Kyle Chayka Industries: A personal newsletter where I send out periodic work updates and personal essays.

One Thing: A weekly culture newsletter & experimental publication where I work with collaborators to publish link dumps and spicy arguments, the fun stuff.

I previously co-founded Dirt and Study Hall, now exited from both. I have given talks at Cannes Lions, Nike, The Menil Collection, Círculo de Bellas Artes, and many other institutions.


Books

Filterworld

Filterworld: How Algorithms Flattened Culture was published by Doubleday in January 2024 and in paperback in 2025. Find it in bookstores or at these links:

Doubleday / Bookshop / Amazon

It was published by Bonnier in the UK and has been translated into a dozen languages, including Spanish, Italian, Korean, Mandarin, and Russian.

Filterworld is about how digital platforms like Instagram, TikTok, and Spotify took over our modes of cultural distribution in the 2010s. Algorithmic recommendations, like TikTok’s For You feed or Netflix’s homepage, control the majority of what we see and hear online.
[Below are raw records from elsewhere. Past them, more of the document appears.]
-- ==== Sys2Proof/Machine/Slots.lean ====
section
/-! DEFINITION. Shared operations of the crane and reefer units: deriving a crane's condition (R130, R131), deriving a slot's
grade and consulting the alarm queue (R163 to R166), a rack's silence and its POLLs (R150 to R152), an entry falling silent
(R28) or being heard (R27), and the release that ends a withdrawal (R22). -/

namespace Sys2Proof.Machine

/-! ### Cranes -/

/-- A crane's condition is derived afresh; a change is counted, raised and, into LOST, handed on (R130, R131). -/
def State.deriveCondition (s : State) (c : CraneNo) : State :=
  match s.craneRec c with
  | none => s
  | some k =>
    let x := s.entry k.entry
    match conditionOf x.state (s.classOf x.seg) with
    | none => s
    | some v =>
      if v = k.cond then s
      else
        let s := (s.setCraneRec c (some { k with cond := v })).bumpCrane 5
        let s := s.raiseWhere (fun l n => look k.subs l || n.rights.command)
          (.craneState c k.cond v x.seg (s.classOf x.seg))
        let s := s.bumpCrane 6
        if v = .lost then (s.bumpCrane 7).dropFrames (fun f => f.terminal == k.entry && f.cls == .control) .linkLost 20
        else s

/-! ### Grades and alarms -/

/-- A link covers a rack when the rack's yard block is in its yard-block set (R153). -/
def State.covers (s : State) (l : LinkNo) (r : RackNo) : Bool :=
  match (s.rackRec r).bind (fun k => (s.entry k.entry).yard) with
  | none => false
  | some y => (look s.reefer.interest l).yards.getLsbD y.val

/-- ALARM_RAISED for a slot (R165). -/
def State.raiseAlarm (s : State) (r : RackNo) (p : PlugNo) : State :=
  let x := s.slot r p
  (s.raiseWhere (fun l _ => s.covers l r || (look s.reefer.interest l).allAlarms)
    (.alarmRaised r p x.grade x.dose x.reasons)).bumpReef 18

/-- What the alarm queue made of a slot's grade is written back (R165, R166). -/
def State.applyConsult (s : State) (r : RackNo) (p : PlugNo) (k : Consult) : State :=
  let s := (s.setAlarms k.alarms).setSlot r p k.slot
  let s := match k.displacement with
    | none => s
    | some a =>
      let s := s.bumpReef 20
      if a.released then s
      else s.setSlot a.rack a.plug { s.slot a.rack a.plug with queued := false, displaced := true }
  let s := if k.placed then s.bumpReef 19 else s
  let s := if k.dropped then s.bumpReef 21 else s
  if k.raised then s.raiseAlarm r p else s

/-- A slot's grade is derived and the alarm queue consulted; `reading`: at step 7 of a reading (R163, R165). -/
def State.regrade (s : State) (r : RackNo) (p : PlugNo) (reading : Bool) : State :=
  s.applyConsult r p (consult s.reefer.alarms (s.slot r p).regraded r p s.nowSec reading)

/-! ### Silent racks -/

/-- The silence reasons of an occupied slot under a rack's silence state (R150, R152). -/
def Reasons.underSilence (r : Reasons) : Silence → Reasons
  | .notSilent => { r with silent := false, dark := false }
  | .silent => { r with silent := true, dark := false }
  | .dark => { r with silent := false, dark := true }

/-- One slot of a rack that takes a silence state: if it is occupied and its reasons change, its grade is derived afresh. -/
def State.silencePlug (s : State) (r : RackNo) (v : Silence) (p : PlugNo) : State :=
  let x := s.slot r p
  let y := { x with reasons := x.reasons.underSilence v }
  if x.occupied && y.reasons != x.reasons then (s.setSlot r p y).regrade r p false else s

/-- A rack takes a silence state; every occupied slot whose reasons change has its grade derived afresh (R150, R152), in
ascending plug order, which no rule gives (log 12). -/
def State.setSilence (s : State) (r : RackNo) (v : Silence) : State :=
  match s.rackRec r with
  | none => s
  | some k =>
    allPlugs.foldl (fun s p => s.silencePlug r v p) (s.setRackRec r (some { k with silence := v }))

def State.setPoll (s : State) (r : RackNo) (v : PollState) : State :=
  match s.rackRec r with
  | none => s
  | some k => s.setRackRec r (some { k with poll := v })

/-- A POLL is asked for and the answer recorded (R151). -/
def State.askPoll (s : State) (r : RackNo) : State :=
  match s.rackRec r with
  | none => s
  | some k =>
    let q := s.queuePoll r k.entry
    if q.2 then (q.1.bumpReef 13).setPoll r .queued else (q.1.bumpReef 14).setPoll r .notQueued

/-- The class of the segment in which a rack stands. -/
def State.rackClass (s : State) (k : RackRec) : Option SegClass := s.classOf (s.entry k.entry).seg

/-- A rack has gone from HEARD to SILENT (R150). -/
def State.rackSilent (s : State) (r : RackNo) : State :=
  match s.rackRec r with
  | none => s
  | some k =>
    if s.rackClass k = some .dark then (s.setSilence r .dark).setPoll r .noPoll
    else (s.setSilence r .silent).askPoll r

/-- A silent rack is held against the class now in force for its segment (R152), whose table leaves the POLL state of a rack that
goes from SILENT to DARK as it was (log 32). -/
def State.reevaluateRack (s : State) (r : RackNo) : State :=
  match s.rackRec r with
  | none => s
  | some k =>
    match k.silence, s.rackClass k with
    | .silent, some .dark => s.setSilence r .dark
    | .dark, some .good | .dark, some .weak => (s.setSilence r .silent).askPoll r
    | _, _ => s

/-! ### Silence of an entry -/

/-- The present count on the clock that a kind's silence timer runs on (R28). -/
def State.silenceClock (s : State) : Kind → Time
  | .crane => s.now
  | .rack => s.nowSec

/-- The silence limit of a kind (R28). -/
def State.silenceLimit (s : State) : Kind → Nat
  | .crane => s.param pCraneSilence
  | .rack => s.param pRackSilence

/-- A HEARD entry's silence limit has passed (R28). -/
def State.silenceOver (s : State) (e : EntryNo) : Bool :=
  match (s.entry e).state, (s.entry e).kind with
  | .heard, some k => s.silenceLimit k ≤ elapsed (s.silenceClock k) (s.entry e).silenceFrom
  | _, _ => false

/-- A HEARD entry becomes SILENT, and the unit of its kind is told (R28). -/
def State.goSilent (s : State) (e : EntryNo) : State :=
  let x := s.entry e
  let s := s.setEntry e { x with state := .silent }
  match x.kind, x.crane, x.rack with
  | some .crane, some c, _ => (s.bumpReg 9).deriveCondition c
  | some .rack, _, some r => (s.bumpReg 10).rackSilent r
  | _, _, _ => s

/-! ### Heard traffic and withdrawals -/

/-- Traffic from a terminal: its last-heard time, its state HEARD and its silence timer (R27). -/
def Entry.hear (x : Entry) (t : Time) : Entry := { x with state := .heard, lastHeard := some t, silenceFrom := t }

/-- Once every unit has dealt with a withdrawal, what R21 kept is released (R22). -/
def State.releaseEntry (s : State) (e : EntryNo) : State :=
  let x := s.entry e
  let g := s.registry
  { s with registry := { g with
      entries := put g.entries e { x with kind := none, crane := none, rack := none, yard := none, withdrawal := none },
      craneCount := if x.kind = some .crane then g.craneCount - 1 else g.craneCount,
      rackCount := if x.kind = some .rack then g.rackCount - 1 else g.rackCount } }

/-- One unit has dealt with a withdrawal; the last one to do so releases the entry (R22). -/
def State.partDone (s : State) (e : EntryNo) (f : Withdrawal → Withdrawal) : State :=
  match (s.entry e).withdrawal with
  | none => s
  | some w =>
    if (f w).downlinkDone && (f w).kindDone then s.releaseEntry e
    else s.setEntry e { s.entry e with withdrawal := some (f w) }

end Sys2Proof.Machine
end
Though they promise personalization, the net result of so many algorithms is a homogenization of culture — a hyperglobalization of design, food, music, and identity. The book is a reported investigation as well as an essay. I had conversations with tech executives, computer scientists, users, influencers, and artists of all kinds to figure out what algorithmic recommendations have done to our cultural ecosystem. A running theme is “algorithmic anxiety”: the paranoia, fear, and confusion we feel when algorithms judge us either incorrectly or far too accurately.
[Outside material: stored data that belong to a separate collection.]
-- ==== Sys2Proof/Machine/RegistryUnit.lean ====
section
/-! DEFINITION. The terminal registry: ENROLL (R19, R20), WITHDRAW (R21), MOVE (R24), DELIVER (R26 to R29), the silence timers
(R28), LIST UNKNOWN (R30), READ TERMINAL (R31). -/

namespace Sys2Proof.Machine

/-! ### ENROLL -/

/-- The limit of a kind's count (R18). -/
def kindLimit : Kind → Nat
  | .crane => 16
  | .rack => 240

/-- The count of a kind (R18). -/
def Registry.count (g : Registry) : Kind → Nat
  | .crane => g.craneCount
  | .rack => g.rackCount

/-- The entry that an address names (R18, R26). -/
def Registry.lookup (g : Registry) (a : Word) : Option EntryNo := (g.addrMap.find? (fun p => p.1 == a)).map Prod.snd

/-- An entry holds the crane number, a withdrawal in hand included (R19). -/
def State.craneHeld (s : State) (c : CraneNo) : Bool := allEntries.any (fun e => (s.entry e).crane == some c)

/-- The checks of R19 after the first; none where the ENROLL passes. -/
def State.enrollRefusal (s : State) (q : EnrollReq) : Option (Status × Fin 12) :=
  if (s.registry.lookup q.addr).isSome then some (.duplicate, 4)
  else if kindLimit q.kind ≤ s.registry.count q.kind then some (.tableFull, 5)
  else if q.kind = .crane ∧ q.crane.any s.craneHeld = true then some (.duplicate, 4)
  else none

/-- The lowest-numbered FREE entry with no withdrawal in hand (R20). -/
def State.freeEntry (s : State) : Option EntryNo :=
  allEntries.find? (fun e => (s.entry e).state == .free && (s.entry e).withdrawal.isNone)

/-- The lowest rack number that no rack entry holds (R20). -/
def State.freeRack (s : State) : Option RackNo :=
  allRacks.find? (fun r => !allEntries.any (fun e => (s.entry e).rack == some r))

/-- A crane record at its enrolment (R128). -/
def CraneRec.start (e : EntryNo) : CraneRec :=
  { entry := e, cond := .enrolled, subs := LinkSet.none, lastTelemetry := none, lastGantry := none, truncated := false,
    positionHeld := false, telemetryCount := 0, watch := none, reported := [] }

/-- A rack record at its enrolment (R142). -/
def RackRec.start (e : EntryNo) : RackRec :=
  { entry := e, silence := .notSilent, poll := .noPoll, accepted := 0, lastAcceptance := none }

/-- The entry as an ENROLL writes it (R20). -/
def Entry.enrolled (x : Entry) (q : EnrollReq) (rack : Option RackNo) : Entry :=
  { kind := some q.kind, state := .enrolled, addr := some q.addr, seq := x.seq + 1, seg := q.seg, auth := q.auth,
    lastHeard := none, silenceFrom := x.silenceFrom, crane := q.crane, rack := rack, yard := q.yard, lastReport := none,
    withdrawal := none }

/-- The registry's part of an ENROLL that passed R19 (R20). -/
def State.enrollEntry (s : State) (e : EntryNo) (q : EnrollReq) (rack : Option RackNo) : State :=
  let g := s.registry
  { s with registry := { g with
      entries := put g.entries e ((s.entry e).enrolled q rack),
      addrMap := g.addrMap ++ [(q.addr, e)],
      craneCount := if q.kind = .crane then g.craneCount + 1 else g.craneCount,
      rackCount := if q.kind = .rack then g.rackCount + 1 else g.rackCount,
      unknowns := g.unknowns.filter (fun u => u.addr != q.addr) } }

/-- The unit of the terminal's kind starts its record (R20, R128, R142). -/
def State.startRecord (s : State) (e : EntryNo) (q : EnrollReq) (rack : Option RackNo) : State :=
  match q.kind, q.crane, rack with
  | .crane, some c, _ => s.setCraneRec c (some (CraneRec.start e))
  | .rack, _, some r => s.setRackRec r (some (RackRec.start e))
  | _, _, _ => s

/-- ENROLL (R19, R20). R19's last paragraph says that a free entry and number are always found. -/
def serveEnroll (s : State) (r : Request) : State :=
  s.reading r (readEnroll r.body) (fun q =>
    match s.enrollRefusal q with
    | some (st, k) => (s.bumpReg k).answer r.ref st
    | none =>
      match s.freeEntry, s.freeRack with
      | some e, some n =>
        let rack := if q.kind = .rack then some n else none
        let s := ((s.enrollEntry e q rack).startRecord e q rack).bumpReg 3
        s.reply r.ref .ok (.enrolled e (s.entry e).seq rack)
      | some e, none =>
        if q.kind = .rack then (s.bumpReg 5).answer r.ref .tableFull
        else
          let s := ((s.enrollEntry e q none).startRecord e q none).bumpReg 3
          s.reply r.ref .ok (.enrolled e (s.entry e).seq none)
      | none, _ => (s.bumpReg 5).answer r.ref .tableFull)

def execEnroll (link : LinkNo) (s : State) : Answered := .next (s.taking .enroll link serveEnroll)

/-! ### WITHDRAW -/

/-- The entry right after a WITHDRAW (R21). -/
def Entry.withdrawn (x : Entry) : Entry :=
  { x with state := .free, seq := x.seq + 1, seg := none, auth := 0, addr := none, lastHeard := none, lastReport := none,
           withdrawal := some { downlinkDone := false, kindDone := false } }

/-- The registry's change at a WITHDRAW (R21). -/
def State.withdrawEntry (s : State) (e : EntryNo) : State :=
  let g := s.registry
  { s with registry := { g with
      entries := put g.entries e (s.entry e).withdrawn, addrMap := g.addrMap.filter (fun p => p.2 != e) } }

/-- WITHDRAW (R21). -/
def serveWithdraw (s : State) (r : Request) : State :=
  s.reading r (readWithdraw r.body) (fun q =>
    let x := s.entry q.1
    if x.state = .free ∨ x.seq ≠ q.2 then s.answer r.ref .wrongState
    else ((s.withdrawEntry q.1).bumpReg 6).reply r.ref .ok (.withdrawn (x.seq + 1)))

def execWithdraw (link : LinkNo) (s : State) : Answered := .next (s.taking .withdraw link serveWithdraw)

/-! ### MOVE -/

/-- An entry's segment is written, and the unit of its kind is told (R24). -/
def State.moveEntry (s : State) (e : EntryNo) (g : SegNo) : State :=
  let x := s.entry e
  let s := (s.setEntry e { x with seg := some g }).bumpReg 7
  match x.kind, x.crane, x.rack with
  | some .crane, some c, _ => s.deriveCondition c
  | some .rack, _, some r => s.reevaluateRack r
  | _, _, _ => s

/-- MOVE (R24). -/
def serveMove (s : State) (r : Request) : State :=
  s.reading r (readMove r.body) (fun q =>
    let x := s.entry q.1
    if x.state = .free ∨ x.seq ≠ q.2.1 then s.answer r.ref .wrongState
    else
      let s := if x.seg = some q.2.2 then s else State.judge (s.moveEntry q.1 q.2.2)
      s.reply r.ref .ok (.moved x.seg q.2.2))

def execMove (link : LinkNo) (s : State) : Answered := .next (s.taking .move link serveMove)

/-! ### DELIVER -/

/-- The unknown-source list after a frame from an address (R29): the list, whether the address joined, whether one left. -/
def noteUnknown (us : List UnknownRec) (a : Word) (now : Time) : List UnknownRec × Bool × Bool :=
  match us.find? (fun u => u.addr == a) with
  | some u => (us.filter (fun v => v.addr != a) ++ [{ u with last := now, count := satInc u.count }], false, false)
  | none =>
    let full := decide (8 ≤ us.length)
    ((if full then us.tail else us) ++ [{ addr := a, first := now, last := now, count := 1 }], true, full)

/-- A frame whose address is not in the map (R29). -/
def State.takeUnknown (s : State) (link : LinkNo) (a : Word) : State :=
  let n := noteUnknown s.registry.unknowns a s.now
  let s := s.bumpReg 2
  let s := { s with registry := { s.registry with unknowns := n.1 } }
  let s := if n.2.2 then s.bumpReg 11 else s
  if n.2.1 then s.raiseWhere (fun _ k => k.rights.admin) (.unknownTerminal a link) else s

/-- One uplink frame is looked up and handed on; the pool is judged after it (R26, R27, R92). -/
def State.takeUplink (s : State) (link : LinkNo) (f : Word × List Byte) : State × Disposition :=
  match s.registry.lookup f.1 with
  | none => (s.takeUnknown link f.1, .unknown)
  | some e =>
    let x := s.entry e
    match x.kind, x.crane, x.rack with
    | some .crane, some c, _ =>
      let s := (s.bumpReg 0).setEntry e (x.hear s.now)
      (State.judge (s.takeTelemetry e c (x.state != .heard) f.2), .crane)
    | some .rack, _, some r => (State.judge ((s.bumpReg 1).takeReport e r f.2), .rack)
    | _, _, _ => (s.takeUnknown link f.1, .unknown)

/-- The frames of a DELIVER in list order (R26). -/
def State.takeUplinks (s : State) (link : LinkNo) : List (Word × List Byte) → State × List Disposition
  | [] => (s, [])
  | f :: fs =>
    let a := s.takeUplink link f
    let b := State.takeUplinks a.1 link fs
    (b.1, a.2 :: b.2)

/-- DELIVER (R26). -/
def serveDeliver (s : State) (r : Request) : State :=
  s.reading r (readDeliver r.body) (fun fs =>
    let q := s.takeUplinks r.ref.link fs
    q.1.reply r.ref .ok (.dispositions q.2))

def execDeliver (link : LinkNo) (s : State) : Answered := .next (s.taking .deliver link serveDeliver)

/-! ### Silence timers, reading -/

/-- SILENCE_EXPIRY (R28). -/
def execSilenceExpiry (entry : EntryNo) (s : State) : Answered :=
  .next (if s.silenceOver entry then State.judge (s.goSilent entry) else s)

/-- LIST UNKNOWN (R30). -/
def serveListUnknown (s : State) (r : Request) : State :=
  s.reading r (readNothing r.body) (fun _ => s.reply r.ref .ok (.unknowns s.registry.unknowns))

def execListUnknown (link : LinkNo) (s : State) : Answered := .next (s.taking .listUnknown link serveListUnknown)

/-- What READ TERMINAL gives (R31). -/
def State.terminalView (s : State) (e : EntryNo) : TerminalView :=
  { number := e, entry := s.entry e,
    safety := (queueOf s.downlink.waiting e .safety).length,
    control := (queueOf s.downlink.waiting e .control).length,
    bulk := (queueOf s.downlink.waiting e .bulk).length,
    inFlight := (s.inFlightOf e).length }

/-- READ TERMINAL (R31). -/
def serveReadTerminal (s : State) (r : Request) : State :=
  s.reading r (readToken r.body) (fun t =>
    s.withToken r t false (fun s e => s.reply r.ref .ok (.terminal (s.terminalView e))))

def execReadTerminal (link : LinkNo) (s : State) : Answered := .next (s.taking .readTerminal link serveReadTerminal)

end Sys2Proof.Machine
end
Filterworld had an excerpted essay in The New Yorker and was reviewed in publications including the New York Times and The Atlantic. I was interviewed about it on The Daily Show, Fresh Air, The Ezra Klein Show, and many more venues.


The Longing for Less

The Longing for Less: Living with Minimalism, my debut nonfiction book, was published by Bloomsbury in January 2020, and in paperback in 2024 with an updated afterword. It’s available at these links:

Bloomsbury / Bookshop / Amazon

UK buyers can pick it up through Amazon UK. It is also available in translation in Russian, Spanish, Korean, and other editions.
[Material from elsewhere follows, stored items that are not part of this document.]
/-- The registry's map, counts and numbers agree with its entries (R18, R29). -/
def State.registryAgrees (s : State) : Prop :=
  (∀ e : EntryNo, (s.entry e).sound) ∧
  (s.registry.addrMap.map Prod.fst).Nodup ∧
  (∀ (a : Word) (e : EntryNo), (a, e) ∈ s.registry.addrMap ↔ (s.entry e).addr = some a) ∧
  (∀ (e f : EntryNo) (c : CraneNo), (s.entry e).crane = some c → (s.entry f).crane = some c → e = f) ∧
  (∀ (e f : EntryNo) (r : RackNo), (s.entry e).rack = some r → (s.entry f).rack = some r → e = f) ∧
  s.registry.craneCount = s.holding .crane ∧ s.registry.rackCount = s.holding .rack ∧
  s.registry.craneCount ≤ 16 ∧ s.registry.rackCount ≤ 240 ∧
  s.registry.unknowns.length ≤ 8 ∧ (s.registry.unknowns.map UnknownRec.addr).Nodup

/-- Frames wait, and fly without being orphaned, only for a terminal that has queues: one that is enrolled, or whose withdrawal the
downlink queue block has yet to deal with (R20, R22). -/
def State.framesHaveTerminals (s : State) : Prop :=
  (∀ f ∈ s.downlink.waiting, s.hasQueues f.terminal = true) ∧
  ∀ f ∈ s.inFlight, f.orphaned = false → s.hasQueues f.terminal = true

/-- After the load, cells stand only within their head's reach, and every segment record is what its cells now give (R51, R53). -/
def State.segmentsFollow (s : State) : Prop :=
  s.settings.loaded = true →
    (∀ (h : HeadNo) (g : SegNo), (s.cell h g).isSome = true → g ∈ s.reachSegs h) ∧ ∀ g : SegNo, s.segRec g = s.chosen g

/-- Every configured reach window has a length of 1 to 16 and ends at segment 63 at the latest (R51). -/
def State.reachFits (s : State) : Prop :=
  ∀ (h : HeadNo) (w : Reach), look s.coverage.reach h = some w → 1 ≤ w.len ∧ w.len ≤ 16 ∧ w.first + w.len ≤ 64

/-- No terminal has two SAFETY frames in flight (R117). -/
def State.oneSafety (s : State) : Prop :=
  ∀ e : EntryNo, ((s.inFlightOf e).filter (fun f => f.cls == .safety)).length ≤ 1

/-- A head has a sweep on hand: outstanding and not left behind by a restart, queued, or to be retried. -/
def Head.sweeps (x : Head) : Nat :=
  (match x.outstanding with
    | some o => if o.cmd = .sweep ∧ o.leftToFinish = false then 1 else 0
    | none => 0) +
  (x.queue.filter (fun c => c == .sweep)).length + (if x.retryAt.isSome then 1 else 0)

/-- A beam is STEERING or OPEN. -/
def Beam.heldState (x : Beam) : Prop := x.state = .steering ∨ x.state = .opened

/-- Who holds a beam (R68, R69): a STEERING or OPEN beam has holders, another beam none; holders and all whose OPEN is not yet
answered are UP links; a burst is in flight on an OPEN beam alone, and its owner is a holder (R77, R118); the wait list holds at most
16. A head's command waits only behind an outstanding one (R70). The beams of a head that is not READY are DOWN, and those of a head
with a sweep on hand, of which there is at most one, are SURVEYING. -/
def State.beamsHeld (s : State) : Prop :=
  (∀ b : BeamNo, (s.beam b).heldState ↔ ∃ l : LinkNo, look (s.beam b).holders l = true) ∧
  (∀ (b : BeamNo) (l : LinkNo), look (s.beam b).holders l = true → (s.link l).up = true) ∧
  (∀ b : BeamNo, ∀ u ∈ (s.beam b).burst, (s.beam b).state = .opened ∧ look (s.beam b).holders u.owner = true) ∧
  (∀ (b : BeamNo), ∀ q ∈ (s.beam b).awaiting, (s.link q.ref.link).up = true) ∧
  (∀ w ∈ s.beamCtl.waitList, (s.link w.req.ref.link).up = true) ∧ (∀ r ∈ s.handed, (s.link r.ref.link).up = true) ∧
  s.beamCtl.waitList.length ≤ 16 ∧
  (∀ h : HeadNo, (s.head h).outstanding = none → (s.head h).queue = []) ∧
  (∀ b : BeamNo, (s.head (headOf b)).state ≠ .ready → (s.beam b).state = .down) ∧
  (∀ h : HeadNo, (s.head h).sweeps ≤ 1) ∧
  (∀ b : BeamNo, (s.head (headOf b)).sweeps = 1 → (s.beam b).state = .surveying)

/-- Every parameter in force lies in its range (R174). -/
def State.paramsInRange (s : State) : Prop :=
  ∀ i : Fin 19, (paramRange s.settings.params i).1 ≤ s.param i ∧ s.param i ≤ (paramRange s.settings.params i).2

/-- The settings memory is in its canonical form (R184; the form is the model's, log 8). -/
def State.memoryCanonical (s : State) : Prop := Memory.wf s.settings.mem = true

end Sys2Proof.Machine
end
The Longing for Less deconstructs the contemporary fascination with minimalism, analyzing the Marie Kondo cleaning boom and austere Instagram aesthetics as well as uncovering the roots of our fascination with absence in art, architecture, music, and philosophy. It’s a history told through the stories of the people who practiced minimalism, from artists like Agnes Martin and Donald Judd to the composer John Cage and the Japanese novelist Junichiro Tanizaki. For more information on the book, see below.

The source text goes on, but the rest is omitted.